Богема | страница 22
Близился вечер. Портьеры были полузадернуты. Красное дерево шифоньерок и кресел в сумерках поблескивало мрачно, почти зловеще. На высокой тумбе под большим шелковым абажуром, похожим на зонтик, стояла готовая вспыхнуть лампа. Несколько столиков, накрытых белоснежными скатертями, напоминали хороший ресторан. За одним из них сидел издатель Кожебаткин. Вид у него был мрачный. Он перебирал листки со стихами, написанными мелким рассыпчатым почерком. Я вошел в комнату.
— Рюрик Александрович, — крикнул Кожебаткин, — послушайте, что он со мной сделал.

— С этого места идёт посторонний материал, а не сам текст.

variable {P Q R : Env → Prop} {as bs : List HistoryEvent}

theorem nil (stable : Undisturbed P) : Leads P [] P := by
  intro v v' timeline hv shown followed
  induction timeline generalizing v with
  | nil => cases followed; exact hv
  | cons e rest ih =>
    rw [Env.follow_cons] at followed
    obtain ⟨m, reacted, followed⟩ := Option.bind_eq_some_iff.1 followed
    have world := List.filter_eq_nil_iff.1 shown
    exact ih m (stable v m e (Bool.eq_false_of_not_eq_true (world e List.mem_cons_self)) reacted hv)
      (List.filter_eq_nil_iff.2 fun e' he' => world e' (List.mem_cons_of_mem e he')) followed

theorem append (first : Leads P as Q) (second : Leads Q bs R) : Leads P (as ++ bs) R := by
  intro v v' timeline hv shown followed
  obtain ⟨before, after, rfl, before_shown, after_shown⟩ := gsioPart_eq_append shown
  rw [Env.follow_append] at followed
  obtain ⟨m, reached, followed⟩ := Option.bind_eq_some_iff.1 followed
  exact second m v' after (first v m before hv before_shown reached) after_shown followed

/-- One event of GSIO, and then the rest. -/
theorem cons {h : HistoryEvent} (stable : Undisturbed P) (event : ∀ {v v'}, P v → v.observe h = some v' → Q v')
    (rest : Leads Q bs R) : Leads P (h :: bs) R := by
  intro v v' timeline hv shown followed
  obtain ⟨before, after, rfl, before_shown, after_shown⟩ := gsioPart_eq_at (as := []) shown
  obtain ⟨m, n, reached, observed, followed⟩ := Env.follow_at followed
  exact rest n v' after (event (nil stable v m before hv before_shown reached) observed) after_shown followed

theorem write {p : Pin} {b : Bool} (stable : Undisturbed P) (event : ∀ {v}, P v → Q (v.pinWritten p b)) (rest : Leads Q bs R) :
    Leads P (.w p b :: bs) R :=
  cons stable (fun hv observed => Option.some.inj observed ▸ event hv) rest

/-- A loop: the `k`-th turn takes what holds before it to what holds before the next. -/
theorem flatMap {α : Type} {I : Nat → Env → Prop} {f : α → List HistoryEvent} (l : List α) (stable : ∀ k, Undisturbed (I k))
    (turn : ∀ k : Fin l.length, Leads (I k.val) (f l[k.val]) (I (k.val + 1))) : Leads (I 0) (l.flatMap f) (I l.length) := by
  induction l generalizing I with
  | nil => exact nil (stable 0)
  | cons a l ih =>
    rw [List.flatMap_cons]
    exact append (turn 0) (ih (I := fun k => I (k + 1)) (fun k => stable (k + 1)) fun k => turn k.succ)

end Leads

/-! ### Event words -/

/-- Nothing but event words, of which the devices know nothing. -/
def OnlyWords (hs : List HistoryEvent) : Prop := ∀ h ∈ hs, ∃ word, h = .e word

theorem emitted_onlyWords (lsn : BitVec 3) (ev : Event) : OnlyWords (emitted lsn ev) := by
  unfold emitted
  split <;> simp [OnlyWords]

theorem edgeEvents_onlyWords (s : State) (new : Vector Byte 5) (now : Millis) (r : Row) : OnlyWords (edgeEvents s new now r) := by
  intro h mem
  obtain ⟨c, -, mem⟩ := List.mem_flatMap.1 mem
  split at mem
  · exact emitted_onlyWords _ _ h mem
  · split at mem
    · exact emitted_onlyWords _ _ h mem
    · cases mem

theorem potEvents_onlyWords (s : State) (ch : Chan) (raw : Raw) : OnlyWords (potEvents s ch raw) := by
  unfold potEvents
  split
  · simp [OnlyWords]
  · exact emitted_onlyWords _ _

theorem OnlyWords.drivenLevels {hs : List HistoryEvent} (words : OnlyWords hs) (p : Pin) : drivenLevels p hs = [] := by
  refine List.filterMap_eq_nil_iff.2 fun h mem => ?_
  obtain ⟨word, rfl⟩ := words h mem
  rfl

theorem OnlyWords.leads {P : Env → Prop} {hs : List HistoryEvent} (words : OnlyWords hs) (stable : Undisturbed P) : Leads P hs P := by
  induction hs with
  | nil => exact .nil stable
  | cons h hs ih =>
    obtain ⟨word, rfl⟩ := words h List.mem_cons_self
    exact .cons stable (fun hv observed => Option.some.inj observed ▸ hv) (ih fun h' mem => words h' (List.mem_cons_of_mem _ mem))

/-! ## The button cascade -/

/-- The cascade holds a captured frame, has been shifted `head` times, and has given the first `read` samples of a scan. -/
structure Env.Framing (o : Oracle) (frame : Vector Bool 40) (head read : Nat) (v : Env) : Prop where
  latched : v.pin.btnLatch = v.shiftLevel
  captured : v.bq = frame
  head : v.bhead.val = head
  given : ∀ n (h : n < 40), n < read → o.btnDataAt n = frame[n]

section
variable {o : Oracle} {frame : Vector Bool 40} {head read : Nat} {v v' : Env}

theorem Env.framing_undisturbed : Undisturbed (Env.Framing o frame head read) :=
  .of_devices fun level pin captured shifted _ h =>
    ⟨by rw [pin, level, h.latched], captured.trans h.captured, by rw [shifted, h.head], h.given⟩

theorem Env.framing_low_undisturbed : Undisturbed fun v => v.Framing o frame head read ∧ v.pin.btnClk = false :=
  framing_undisturbed.and (.pins fun p => p.btnClk = false)

/-- A falling clock shifts nothing (rule R71). -/
theorem Env.Framing.clockLow (h : v.Framing o frame head read) :
    (v.pinWritten .btnClk false).Framing o frame head read ∧ (v.pinWritten .btnClk false).pin.btnClk = false :=
  ⟨⟨by simpa using h.latched, h.captured, h.head, h.given⟩, by simp⟩

/-- A rising clock shifts once (rule R71). -/
theorem Env.Framing.clockHigh (h : v.Framing o frame head read) (low : v.pin.btnClk = false) (room : head < 40) :
    (v.pinWritten .btnClk true).Framing o frame (head + 1) read := by
  have rises : v.pinWritten .btnClk true =
      { v with pin := v.pin.drive .btnClk true, bhead := shiftedHead v.bhead } := by
    simp [Env.pinWritten, low, h.latched]
  rw [rises]
  exact ⟨by simpa using h.latched, h.captured, by simp [h.head]; omega, h.given⟩

/-- The sample the cascade gives is the bit it has been shifted to (rule R71). -/
theorem Env.Framing.sample (h : v.Framing o frame head head) (room : head < 40)
    (observed : v.observe (.r .btnData (o.btnDataAt head)) = some v') : v' = v ∧ v.Framing o frame head (head + 1) := by
  have presented : v.btnBit = frame[head] := by simp [Env.btnBit, h.latched, h.head, room, h.captured]
  simp only [Env.observe, presented, Option.ite_none_right_eq_some, Option.some.injEq] at observed
  obtain ⟨bit, rfl⟩ := observed
  refine ⟨rfl, h.latched, h.captured, h.head, fun n hn upTo => ?_⟩
  obtain earlier | rfl := Nat.lt_or_eq_of_le (Nat.le_of_lt_succ upTo)
  · exact h.given n hn earlier
  · exact bit

/-- One clock period of `ShiftIn` reads one bit of the frame (rules R56, R100). -/
theorem Env.framing_period (n : Nat) (room : n < 40) :
    Leads (Env.Framing o frame n n) [.w .btnClk false, .d 2, .r .btnData (o.btnDataAt n), .w .btnClk true]
      (Env.Framing o frame (n + 1) (n + 1)) :=
  .write framing_undisturbed Framing.clockLow <|
  .cons framing_low_undisturbed (fun h observed => Option.some.inj observed ▸ h) <|
  .cons framing_low_undisturbed (Q := fun v => v.Framing o frame n (n + 1) ∧ v.pin.btnClk = false)
    (fun ⟨h, low⟩ observed => by
      obtain ⟨rfl, read⟩ := h.sample room observed
      exact ⟨read, low⟩) <|
  .write framing_low_undisturbed (fun ⟨h, low⟩ => h.clockHigh low room) <|
  .nil framing_undisturbed

/-- The eight periods of a row read the row's eight bits of the frame. -/
theorem Env.framing_row (r : Row) :
    Leads (Env.Framing o frame (8 * (4 - r.val)) (8 * (4 - r.val))) (shiftInEvents (sampledRow o r))
      (Env.Framing o frame (8 * (4 - r.val) + 8) (8 * (4 - r.val) + 8)) := by
  refine .flatMap (I := fun k => Env.Framing o frame (8 * (4 - r.val) + k) (8 * (4 - r.val) + k)) bitOrder
    (fun _ => framing_undisturbed) fun k => ?_
  have bit : ∀ k : Fin bitOrder.length, bitOrder[k.val].val = k.val := by decide
  have small : k.val < 8 := k.isLt
  rw [bit, sampledRow, getLsbD_byteOf _ _ small]
  exact framing_period _ (by omega)

/-- The five rows of a scan read the whole frame, event words in between or not. -/
theorem Env.framing_rows {words : Row → List HistoryEvent} (only : ∀ r, OnlyWords (words r)) :
    Leads (Env.Framing o frame 0 0) (buttonRowOrder.flatMap fun r => shiftInEvents (sampledRow o r) ++ words r)
      (Env.Framing o frame 40 40) := by
  refine .flatMap (I := fun k => Env.Framing o frame (8 * k) (8 * k)) buttonRowOrder (fun _ => framing_undisturbed) fun k => ?_
  have row : ∀ k : Fin buttonRowOrder.length, 4 - buttonRowOrder[k.val].val = k.val := by decide
  have read := framing_row (o := o) (frame := frame) buttonRowOrder[k.val]
  rw [row] at read
  exact read.append ((only _).leads framing_undisturbed)

end

/-- Asserting the latch captures the buttons as they are held (rule R71). -/
theorem Env.framing_of_latch (o : Oracle) (v : Env) :
    (v.pinWritten .btnLatch v.shiftLevel).Framing o (capturedFrame v.physBtn) 0 0 := by
  have captures : v.pinWritten .btnLatch v.shiftLevel =
      { v with pin := v.pin.drive .btnLatch v.shiftLevel, bq := capturedFrame v.physBtn, bhead := 0 } := by
    simp [Env.pinWritten]
  rw [captures]
  exact ⟨rfl, rfl, rfl, fun _ _ none => absurd none (Nat.not_lt_zero _)⟩

/-- The event words among the samples of a row. -/
def rowWords (s : State) (now : Millis) (notify : Bool) (r : Row) : List HistoryEvent :=
  if notify then edgeEvents s (sampledRows s.oracle) now r else []

theorem rowWords_onlyWords (s : State) (now : Millis) (notify : Bool) (r : Row) : OnlyWords (rowWords s now notify r) := by
  cases notify with
  | true => exact edgeEvents_onlyWords _ _ _ _
  | false => exact fun _ mem => nomatch mem

/-- The part of a scan in which the frame is shifted in. -/
def frameEvents (s : State) (now : Millis) (notify : Bool) : List HistoryEvent :=
  buttonRowOrder.flatMap fun r => shiftInEvents (sampledRow s.oracle r) ++ rowWords s now notify r

theorem scanEvents_eq (s : State) (now : Millis) (notify : Bool) :
    scanEvents s now notify = .w .btnLatch s.shiftLevel :: frameEvents s now notify ++ [.w .btnLatch (!s.shiftLevel)] := rfl

theorem drivenLevels_frameEvents (s : State) (now : Millis) (notify : Bool) :
    drivenLevels .btnLatch (frameEvents s now notify) = [] := by
  simp [frameEvents, shiftInEvents, (rowWords_onlyWords s now notify _).drivenLevels]

theorem drivenLevels_potPassEvents (s : State) : drivenLevels .btnLatch (potPassEvents s) = [] := by
  simp [potPassEvents, selectEvents, (potEvents_onlyWords s _ _).drivenLevels]

theorem mem_drivenLevels {p : Pin} {b : Bool} {hs : List HistoryEvent} (mem : .w p b ∈ hs) : b ∈ drivenLevels p hs :=
  List.mem_filterMap.2 ⟨_, mem, by simp⟩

— О ком вы говорите? — спросил я, подходя к его столику.
— О ком? Конечно, о Есенине. Полюбуйтесь. — И протянул лист бумаги.

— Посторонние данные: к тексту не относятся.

-- ==== Sys2Proof/Config.lean ====
section
/-! DEFINITION. What an implementation fixes, and the free values the spec leaves open (each an opaque constant: nothing can
evaluate it). -/

namespace Sys2Proof.Config

/-- The wave gap of R59, µs. -/
def waveGap : Micros := 2000
/-- How long a report holds before its reading is counted (R19), µs. -/
def steadyTime : Micros := 2000
/-- The release interval of R89, µs. -/
def releaseInterval : Micros := 1000
/-- The hold limit of R103, µs. -/
def holdLimit : Micros := 500000
/-- Start-up takes 200 ms (R210). -/
def startUpTime : Micros := 200000
/-- The flush clock's run, 60 s (R205). -/
def flushDelay : Micros := 60000000
/-- A flush write takes 20 ms (R205). -/
def flushWrite : Micros := 20000
/-- The shortest and the longest save write (R203). -/
def saveShortest : Micros := 80000
def saveLongest : Micros := 400000
/-- Depth bound of a chain of steps that takes no time. DEDUCED from R133 and R147: a pass index below 65,536, at most 256
steps a pass and at most five instant transitions a step give fewer than 2^27 (log entry 9). -/
def chainFuel : Nat := 134217728

/-- FREE VALUE (log entry 10): whether a power exactly halfway between two readings takes the upper one (R84). -/
opaque powerTieUp : Int → Bool
/-- FREE VALUE (log entry 10): whether a voltage exactly halfway between two readings takes the upper one (R98). -/
opaque voltageTieUp : Int → Bool
/-- FREE VALUE (log entry 11): where a save of tables neither empty nor full falls within 80 ms to 400 ms (R203), by the
number of writes begun. -/
opaque saveSpread : Nat → Nat
/-- FREE VALUE (log entry 11): whether a save's read-back matches (R204), by the number of writes begun. -/
opaque saveReadBack : Nat → Bool
/-- FREE VALUE (log entry 11): whether a flush's read-back matches (R206), by the number of writes begun. -/
opaque flushReadBack : Nat → Bool
/-- FREE VALUE (log entry 12): which upper-case letter the hardware revision is (R199). -/
opaque hardwareLetter : Fin 26
/-- FREE VALUES (log entry 12): the two numbers of the firmware revision (R199). -/
opaque firmwareMajor : Nat
opaque firmwareMinor : Nat

end Sys2Proof.Config
end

Я узнал бисерный почерк Сергея.
— Обыкновенная расписка. — Я улыбнулся.
— Хорошо говорить — обыкновенная! Но ведь это обязательство. Я поверил, а он меня обманул. И вы считаете это обыкновенным?
— Короче говоря, Есенин не успел сдать вовремя стихи?

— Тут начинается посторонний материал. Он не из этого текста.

-- ==== Sys2Proof/Machine/RouteOps.lean ====
section
/-! DEFINITION. Operations on routes: the continuity walk and the fields it derives (R27, R28), the withdrawal of waiting LINK
plans (R42, R52), and the values that describe routes. -/

namespace Sys2Proof.Machine

/-! ### Continuity (R28) -/

/-- One hop from a current node: the node it leads to and the connection used. Absent when the hop does not carry on. -/
def State.hopStep (s : State) (cur : Nat) (h : Nat × Nat) : Option (Nat × HopConn) :=
  match tget s.elems h.1 with
  | none => none
  | some x =>
    match terminalAt x.d cur with
    | none => none
    | some t =>
      match partner x.d.kind h.2 t with
      | none => none
      | some (u, c) =>
        match x.d.terms.getD u none with
        | none => none
        | some n => some (n, ⟨c, t⟩)

/-- A node is of kind INNER. -/
def State.isInner (s : State) (n : Nat) : Bool :=
  match tget s.nodes n with
  | some x => x.kind = .inner
  | none => false

/-- The walk from a current node: the nodes visited and the hop connections, or the index of the first failing hop. -/
def State.walk (s : State) (dst : Nat) : Nat → Nat → List Nat → List (Nat × Nat) → Except Nat (List Nat × List HopConn)
  | _, _, visited, [] => .ok (visited, [])
  | i, cur, visited, h :: rest =>
    match s.hopStep cur h with
    | none => .error i
    | some (n, c) =>
      if visited.contains n then .error i
      else if (if rest = [] then n = dst else s.isInner n = true) then
        match s.walk dst (i + 1) n (visited ++ [n]) rest with
        | .ok (ns, cs) => .ok (ns, c :: cs)
        | .error j => .error j
      else .error i

/-- The continuity check of a definition. -/
def State.continuity (s : State) (d : RouteDef) : Except Nat (List Nat × List HopConn) := s.walk d.dst 1 d.src [d.src] d.hops

/-- A route record for a definition: IDLE with no outcome and no mark, its derived fields from the walk (R27, R30, R49). -/
def State.freshRoute (s : State) (d : RouteDef) : Route :=
  match s.continuity d with
  | .ok (ns, cs) => ⟨d, ns, cs, .idle, none, none⟩
  | .error _ => ⟨d, [], [], .idle, none, none⟩

/-! ### Conflicts with the projection (R36, R39) -/

/-- The routes of the projection that conflict with a route. -/
def State.conflicting (s : State) (p : Nat) : List Nat := s.projection.filter (fun q => s.conflicts p q)

/-- The routes of the projection that name an element (R22, R23). -/
def State.projectionNames (s : State) (e : Nat) : List Nat := s.projection.filter (s.routeNames e)

/-! ### Withdrawing waiting LINK plans (R42, R43) -/

/-- A waiting plan carries a link op for a route. -/
def Plan.linksRoute (p : Plan) (r : Nat) : Bool := p.links.any (fun o => o.route = r)

/-- Some waiting plan will link a route. -/
def State.linkWaiting (s : State) (r : Nat) : Bool := s.engine.waiting.any (fun p => p.linksRoute r)

/-- The waiting list with the LINK plan of a route withdrawn: removed, or kept for the releases it carries (R42, R52). DESIGN
CHOICE (log entry 40): a plan carries the releases it was placed with, also when their marks have meanwhile been cleared. -/
def withdrawFrom (r : Nat) (ps : List Plan) : List Plan :=
  ps.filterMap (fun p => if p.linksRoute r then (if p.releases = [] then none else some { p with ops := [] }) else some p)

/-- Withdraw the request for a PENDING route: it becomes IDLE with outcome ABORTED. -/
def State.withdrawLink (s : State) (r : Nat) : State :=
  let s' := s.dropRoute r .aborted
  { s' with engine := { s'.engine with waiting := withdrawFrom r s'.engine.waiting } }

/-- Mark routes UNLINK and place one UNLINK plan for them (R42, R43). -/
def State.placeUnlink (s : State) (rs : List Nat) : State :=
  let ms := rs.map (fun r => (r, MarkKind.unlink))
  (s.markRoutes s.engine.nextId ms).placePlan ⟨s.engine.nextId, .unlink, none, [], ms, none, none⟩

/-! ### Values -/

def routeStateText : RouteState → String
  | .idle => "IDLE" | .pending => "PENDING" | .held => "HELD"

/-- A last outcome (R31). -/
def vOutcome : LinkOutcome → Val
  | .ok => vWord "OK"
  | .failed c => vJoin ':' [vWord "FAILED", vWord (causeText c)]
  | .broken c => vJoin ':' [vWord "BROKEN", vWord (causeText c)]
  | .released => vWord "RELEASED"
  | .preempted q => vJoin ':' [vWord "PREEMPTED", vRoute q]
  | .aborted => vWord "ABORTED"

/-- A release mark (R31, R47). -/
def vMark : MarkKind → Val
  | .unlink => vWord "UNLINK"
  | .pre q => vJoin ':' [vWord "PRE", vRoute q]
  | .force => vWord "FORCE"

/-- Hops as element and position pairs. -/
def vHops (hops : List (Nat × Nat)) : List Val := hops.flatMap (fun h => [vElem h.1, vNum h.2])

/-- The step references: their count and the lowest step, or 0 (R31). -/
def vStepRefs : List Nat → Val
  | [] => vNum 0
  | n :: ns => vJoin ':' [vNum (ns.length + 1), vStep n]

end Sys2Proof.Machine
end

— Что значит — не успел? Я купил у него книгу стихов, выплатил вперед гонорар, рукопись он обещал представить мне на другой день. Проходит день, два, три, неделя, две недели. Я никак не могу добиться от него стихов. Наконец я поймал его вот здесь и, чуть ли не заперев на ключ в комнате Марии Павловны, заставил составлять сборник. А он сбежал. Как вы назовете этот поступок?
Мне стало смешно.
— Вы улыбаетесь, — рассердился Кожебаткин, — а каково мне?
В столовой Карпович появился еще один гость.
Небольшого роста, с высоко поднятой головой, он порывисто вошел в комнату.
Поздоровавшись с теми, кого знал, и чуть склонившись в сторону незнакомых, обратился к Николаю Клюеву, сидевшему за одним из столиков:
— Как, и вы здесь?
— Проездом, — тихо сказал тот, смотря на Мандельштама — это был он — испытующе. И не дожидаясь вопроса, откуда и куда, добавил: — В Олонецкую спешу, поближе к своей избе, здесь уж больно суматошно.
— И тошно? — захохотал Есенин; входя в комнату, он слышал последнюю фразу Николая. — Да вы его, Осип Эмильевич, не слушайте, он все врет. Сначала к Петербургу присосался, а когда там стало пустовато, перекочевал в Белокаменную. Пока он все соки из нее не высосет, не оторвется.
Клюев нахмурился, медленно и плавно перекрестил Есенина и сказал:
— Изыди, сатана! — И обратился к Мандельштаму: — Это не Сереженька говорит, а дьявол, который ворвался в его душу.
Мандельштам слушал перебранку двух поэтов, чуждых ему по духу, но таланты их он, конечно, понимал и ценил, с улыбкой, которую можно было истолковать по-разному. В ней были и мягкая ирония, и явно сдерживаемое чувство превосходства высокого искусства, парящего в небесах, над земными делами и явлениями. У Мандельштама было свойство, которого многим недоставало: он понимал все человеческие порывы, и высокие, и низкие, все человеческие достоинства и все человеческие слабости.